HOW TO COMPLETE THIS TASK: For the records below, print the lines from the line with "Sys2Proof.Machine.execPubl f s" through the line with "Sys2Proof.Machine.execXcan f s" exactly as written; include both end lines and exclude the rest.

SOURCE DATA:
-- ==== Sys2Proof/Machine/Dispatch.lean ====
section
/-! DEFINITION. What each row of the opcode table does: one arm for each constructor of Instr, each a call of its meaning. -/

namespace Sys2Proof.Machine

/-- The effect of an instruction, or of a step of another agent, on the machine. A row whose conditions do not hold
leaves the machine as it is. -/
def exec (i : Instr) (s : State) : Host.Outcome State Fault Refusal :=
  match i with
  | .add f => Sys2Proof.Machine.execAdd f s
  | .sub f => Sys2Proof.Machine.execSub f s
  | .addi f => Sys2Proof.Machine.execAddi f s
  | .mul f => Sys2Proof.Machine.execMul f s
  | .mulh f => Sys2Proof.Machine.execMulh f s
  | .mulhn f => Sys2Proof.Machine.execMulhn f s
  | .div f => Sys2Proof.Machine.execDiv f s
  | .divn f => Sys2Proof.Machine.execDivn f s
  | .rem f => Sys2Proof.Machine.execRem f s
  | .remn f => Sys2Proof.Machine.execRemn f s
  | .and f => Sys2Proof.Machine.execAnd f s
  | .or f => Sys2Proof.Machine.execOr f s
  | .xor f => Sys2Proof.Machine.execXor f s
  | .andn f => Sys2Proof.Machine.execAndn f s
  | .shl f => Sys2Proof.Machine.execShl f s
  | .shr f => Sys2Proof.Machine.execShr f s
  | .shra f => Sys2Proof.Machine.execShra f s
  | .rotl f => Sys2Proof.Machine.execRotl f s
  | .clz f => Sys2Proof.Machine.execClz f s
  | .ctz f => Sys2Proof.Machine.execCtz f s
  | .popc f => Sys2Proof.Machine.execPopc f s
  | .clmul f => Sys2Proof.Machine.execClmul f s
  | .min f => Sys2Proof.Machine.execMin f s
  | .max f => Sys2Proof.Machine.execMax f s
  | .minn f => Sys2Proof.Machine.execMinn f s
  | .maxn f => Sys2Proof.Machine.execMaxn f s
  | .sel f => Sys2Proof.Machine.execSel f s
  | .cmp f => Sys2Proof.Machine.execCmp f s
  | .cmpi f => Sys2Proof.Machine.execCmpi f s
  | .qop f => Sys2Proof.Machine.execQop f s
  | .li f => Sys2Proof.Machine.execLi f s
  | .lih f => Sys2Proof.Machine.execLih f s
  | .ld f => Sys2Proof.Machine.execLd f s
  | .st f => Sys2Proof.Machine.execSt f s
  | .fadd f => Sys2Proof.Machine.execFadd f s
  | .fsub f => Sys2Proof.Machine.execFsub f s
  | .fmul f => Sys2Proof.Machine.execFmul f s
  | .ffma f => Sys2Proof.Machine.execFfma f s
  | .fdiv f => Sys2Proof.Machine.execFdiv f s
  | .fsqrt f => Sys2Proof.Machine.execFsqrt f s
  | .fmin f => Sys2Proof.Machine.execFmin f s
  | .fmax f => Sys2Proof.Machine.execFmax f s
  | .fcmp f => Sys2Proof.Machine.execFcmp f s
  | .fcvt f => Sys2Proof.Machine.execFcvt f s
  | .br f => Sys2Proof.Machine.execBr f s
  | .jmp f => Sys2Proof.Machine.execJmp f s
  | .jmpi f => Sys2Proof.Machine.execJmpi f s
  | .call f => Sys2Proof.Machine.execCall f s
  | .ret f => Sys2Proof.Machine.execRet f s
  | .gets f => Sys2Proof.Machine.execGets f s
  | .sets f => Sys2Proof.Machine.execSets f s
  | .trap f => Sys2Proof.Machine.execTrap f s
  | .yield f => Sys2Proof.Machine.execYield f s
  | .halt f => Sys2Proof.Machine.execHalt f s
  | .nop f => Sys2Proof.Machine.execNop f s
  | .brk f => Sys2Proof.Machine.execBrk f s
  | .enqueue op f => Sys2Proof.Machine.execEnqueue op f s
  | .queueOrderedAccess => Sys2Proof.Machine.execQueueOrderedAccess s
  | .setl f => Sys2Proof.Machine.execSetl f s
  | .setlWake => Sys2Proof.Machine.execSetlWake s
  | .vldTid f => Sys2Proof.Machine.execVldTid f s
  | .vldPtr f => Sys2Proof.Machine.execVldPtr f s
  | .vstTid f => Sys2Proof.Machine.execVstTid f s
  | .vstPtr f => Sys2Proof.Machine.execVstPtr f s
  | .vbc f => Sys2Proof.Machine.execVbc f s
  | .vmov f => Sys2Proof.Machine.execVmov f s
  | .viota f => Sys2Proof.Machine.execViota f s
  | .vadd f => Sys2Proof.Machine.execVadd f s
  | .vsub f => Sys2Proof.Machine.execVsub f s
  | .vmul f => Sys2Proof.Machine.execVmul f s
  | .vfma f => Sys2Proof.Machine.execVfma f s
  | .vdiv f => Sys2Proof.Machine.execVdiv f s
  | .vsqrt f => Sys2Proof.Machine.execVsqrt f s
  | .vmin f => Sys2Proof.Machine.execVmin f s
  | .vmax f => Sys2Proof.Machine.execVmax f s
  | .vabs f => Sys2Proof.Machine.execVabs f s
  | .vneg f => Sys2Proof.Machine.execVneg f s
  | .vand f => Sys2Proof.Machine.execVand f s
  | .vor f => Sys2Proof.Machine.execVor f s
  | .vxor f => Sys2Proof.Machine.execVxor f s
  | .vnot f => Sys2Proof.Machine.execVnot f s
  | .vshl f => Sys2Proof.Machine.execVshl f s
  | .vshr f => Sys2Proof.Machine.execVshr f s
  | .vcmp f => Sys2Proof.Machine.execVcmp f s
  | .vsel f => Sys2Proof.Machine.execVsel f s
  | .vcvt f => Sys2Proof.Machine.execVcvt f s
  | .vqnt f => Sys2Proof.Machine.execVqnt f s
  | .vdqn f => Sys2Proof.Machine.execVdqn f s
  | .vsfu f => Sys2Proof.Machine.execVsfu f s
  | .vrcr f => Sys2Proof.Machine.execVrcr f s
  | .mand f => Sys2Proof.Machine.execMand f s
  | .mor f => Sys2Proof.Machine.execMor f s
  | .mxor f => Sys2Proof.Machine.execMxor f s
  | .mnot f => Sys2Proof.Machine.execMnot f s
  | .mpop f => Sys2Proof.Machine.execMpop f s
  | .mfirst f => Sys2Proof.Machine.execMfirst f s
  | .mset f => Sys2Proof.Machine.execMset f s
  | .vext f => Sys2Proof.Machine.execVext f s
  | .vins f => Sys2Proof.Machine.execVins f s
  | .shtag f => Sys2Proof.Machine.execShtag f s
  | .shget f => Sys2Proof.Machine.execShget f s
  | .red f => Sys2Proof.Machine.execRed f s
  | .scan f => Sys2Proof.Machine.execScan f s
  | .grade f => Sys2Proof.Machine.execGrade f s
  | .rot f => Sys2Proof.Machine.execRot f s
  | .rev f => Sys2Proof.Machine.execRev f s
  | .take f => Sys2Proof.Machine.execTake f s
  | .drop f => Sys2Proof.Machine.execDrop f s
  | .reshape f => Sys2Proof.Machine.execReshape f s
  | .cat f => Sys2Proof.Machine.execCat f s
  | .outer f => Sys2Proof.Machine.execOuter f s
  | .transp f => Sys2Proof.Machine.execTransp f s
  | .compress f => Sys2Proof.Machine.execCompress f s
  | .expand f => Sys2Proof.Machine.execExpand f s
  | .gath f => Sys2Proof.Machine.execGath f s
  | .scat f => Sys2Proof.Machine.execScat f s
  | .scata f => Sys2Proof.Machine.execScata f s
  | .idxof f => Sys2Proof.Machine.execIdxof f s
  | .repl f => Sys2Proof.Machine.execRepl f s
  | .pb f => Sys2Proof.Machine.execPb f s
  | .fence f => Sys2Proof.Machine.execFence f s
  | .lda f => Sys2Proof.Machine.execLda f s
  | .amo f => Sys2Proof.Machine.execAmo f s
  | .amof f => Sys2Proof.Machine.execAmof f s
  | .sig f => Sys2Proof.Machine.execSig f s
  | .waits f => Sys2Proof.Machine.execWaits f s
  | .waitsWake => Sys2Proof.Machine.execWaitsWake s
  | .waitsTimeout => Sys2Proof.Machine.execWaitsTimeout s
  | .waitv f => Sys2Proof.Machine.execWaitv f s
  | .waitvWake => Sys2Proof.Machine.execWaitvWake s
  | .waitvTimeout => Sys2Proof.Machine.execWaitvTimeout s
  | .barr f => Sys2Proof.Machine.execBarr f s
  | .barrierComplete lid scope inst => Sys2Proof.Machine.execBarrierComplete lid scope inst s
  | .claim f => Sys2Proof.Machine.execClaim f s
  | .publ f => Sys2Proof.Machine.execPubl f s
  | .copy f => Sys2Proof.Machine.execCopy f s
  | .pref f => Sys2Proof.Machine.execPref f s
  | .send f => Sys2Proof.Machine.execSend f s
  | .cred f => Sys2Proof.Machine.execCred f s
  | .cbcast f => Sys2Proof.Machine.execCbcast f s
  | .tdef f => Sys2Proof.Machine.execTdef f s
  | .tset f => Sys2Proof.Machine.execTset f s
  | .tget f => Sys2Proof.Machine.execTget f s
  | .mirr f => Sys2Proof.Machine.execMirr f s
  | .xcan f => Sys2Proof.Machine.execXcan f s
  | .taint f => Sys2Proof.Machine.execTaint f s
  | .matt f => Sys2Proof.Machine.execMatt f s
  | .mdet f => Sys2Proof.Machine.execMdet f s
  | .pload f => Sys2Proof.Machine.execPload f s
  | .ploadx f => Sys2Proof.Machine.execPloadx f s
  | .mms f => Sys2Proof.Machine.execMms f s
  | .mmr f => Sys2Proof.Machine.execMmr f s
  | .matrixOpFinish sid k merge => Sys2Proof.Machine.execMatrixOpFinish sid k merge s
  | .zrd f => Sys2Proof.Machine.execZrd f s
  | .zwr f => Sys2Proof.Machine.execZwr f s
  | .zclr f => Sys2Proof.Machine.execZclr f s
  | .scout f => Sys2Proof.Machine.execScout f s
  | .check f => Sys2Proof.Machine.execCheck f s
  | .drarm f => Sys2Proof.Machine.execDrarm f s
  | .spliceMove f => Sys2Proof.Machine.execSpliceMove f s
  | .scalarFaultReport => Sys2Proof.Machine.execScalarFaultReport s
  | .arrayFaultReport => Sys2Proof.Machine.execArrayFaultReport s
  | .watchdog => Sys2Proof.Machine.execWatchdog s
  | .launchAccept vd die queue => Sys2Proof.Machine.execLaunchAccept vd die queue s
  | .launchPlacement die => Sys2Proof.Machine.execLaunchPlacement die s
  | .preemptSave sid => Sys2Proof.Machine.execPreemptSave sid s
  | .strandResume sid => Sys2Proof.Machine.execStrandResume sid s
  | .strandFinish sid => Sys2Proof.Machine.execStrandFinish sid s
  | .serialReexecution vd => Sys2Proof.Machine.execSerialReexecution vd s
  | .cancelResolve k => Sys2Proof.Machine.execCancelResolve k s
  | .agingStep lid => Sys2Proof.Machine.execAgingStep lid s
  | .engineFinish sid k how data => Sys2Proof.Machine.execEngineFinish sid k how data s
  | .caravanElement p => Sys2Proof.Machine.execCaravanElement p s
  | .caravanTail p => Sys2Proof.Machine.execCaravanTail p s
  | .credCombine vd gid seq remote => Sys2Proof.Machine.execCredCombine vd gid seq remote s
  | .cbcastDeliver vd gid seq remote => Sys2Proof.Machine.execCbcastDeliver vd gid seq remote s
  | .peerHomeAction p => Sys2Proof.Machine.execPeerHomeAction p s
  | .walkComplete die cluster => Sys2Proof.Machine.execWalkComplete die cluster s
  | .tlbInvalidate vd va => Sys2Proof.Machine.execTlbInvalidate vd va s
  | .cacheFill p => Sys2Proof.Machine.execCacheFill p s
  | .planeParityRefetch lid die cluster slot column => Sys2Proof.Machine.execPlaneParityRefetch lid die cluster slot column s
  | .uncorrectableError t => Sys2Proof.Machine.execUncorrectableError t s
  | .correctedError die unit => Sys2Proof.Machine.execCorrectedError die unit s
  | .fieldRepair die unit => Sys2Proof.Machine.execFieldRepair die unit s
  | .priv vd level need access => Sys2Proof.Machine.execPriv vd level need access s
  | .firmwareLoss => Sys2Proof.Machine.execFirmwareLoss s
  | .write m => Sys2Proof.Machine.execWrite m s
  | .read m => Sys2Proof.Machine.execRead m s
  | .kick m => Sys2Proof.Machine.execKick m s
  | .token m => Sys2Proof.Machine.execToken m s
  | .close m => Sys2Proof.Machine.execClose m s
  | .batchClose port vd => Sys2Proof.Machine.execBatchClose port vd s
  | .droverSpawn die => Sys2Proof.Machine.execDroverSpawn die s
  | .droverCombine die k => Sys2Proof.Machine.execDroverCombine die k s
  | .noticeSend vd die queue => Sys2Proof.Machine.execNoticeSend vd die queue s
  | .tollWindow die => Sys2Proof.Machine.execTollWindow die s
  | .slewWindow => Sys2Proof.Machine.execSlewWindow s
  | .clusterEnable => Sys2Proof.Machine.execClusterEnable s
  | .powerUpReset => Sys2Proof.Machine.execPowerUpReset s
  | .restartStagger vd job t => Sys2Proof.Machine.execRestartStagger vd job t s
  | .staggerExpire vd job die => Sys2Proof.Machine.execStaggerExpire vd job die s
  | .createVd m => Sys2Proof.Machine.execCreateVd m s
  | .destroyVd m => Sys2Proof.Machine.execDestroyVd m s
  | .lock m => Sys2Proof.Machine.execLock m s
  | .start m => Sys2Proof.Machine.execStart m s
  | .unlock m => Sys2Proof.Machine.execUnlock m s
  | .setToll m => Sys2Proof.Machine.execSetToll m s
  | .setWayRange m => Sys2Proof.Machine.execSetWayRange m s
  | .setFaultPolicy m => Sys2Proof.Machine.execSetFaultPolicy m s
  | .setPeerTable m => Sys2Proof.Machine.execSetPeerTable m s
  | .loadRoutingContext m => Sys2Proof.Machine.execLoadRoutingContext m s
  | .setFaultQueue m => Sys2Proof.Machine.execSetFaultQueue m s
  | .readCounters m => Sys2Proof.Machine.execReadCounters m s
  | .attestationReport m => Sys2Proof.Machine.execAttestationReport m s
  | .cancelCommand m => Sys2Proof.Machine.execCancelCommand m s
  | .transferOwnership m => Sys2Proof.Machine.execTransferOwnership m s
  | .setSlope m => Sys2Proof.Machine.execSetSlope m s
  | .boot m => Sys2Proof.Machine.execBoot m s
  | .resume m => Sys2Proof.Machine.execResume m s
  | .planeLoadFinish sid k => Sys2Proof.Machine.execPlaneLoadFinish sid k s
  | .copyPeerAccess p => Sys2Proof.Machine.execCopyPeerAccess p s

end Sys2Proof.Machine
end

COMPLETED EXERCISE:
  | .publ f => Sys2Proof.Machine.execPubl f s
  | .copy f => Sys2Proof.Machine.execCopy f s
  | .pref f => Sys2Proof.Machine.execPref f s
  | .send f => Sys2Proof.Machine.execSend f s
  | .cred f => Sys2Proof.Machine.execCred f s
  | .cbcast f => Sys2Proof.Machine.execCbcast f s
  | .tdef f => Sys2Proof.Machine.execTdef f s
  | .tset f => Sys2Proof.Machine.execTset f s
  | .tget f => Sys2Proof.Machine.execTget f s
  | .mirr f => Sys2Proof.Machine.execMirr f s
  | .xcan f => Sys2Proof.Machine.execXcan f s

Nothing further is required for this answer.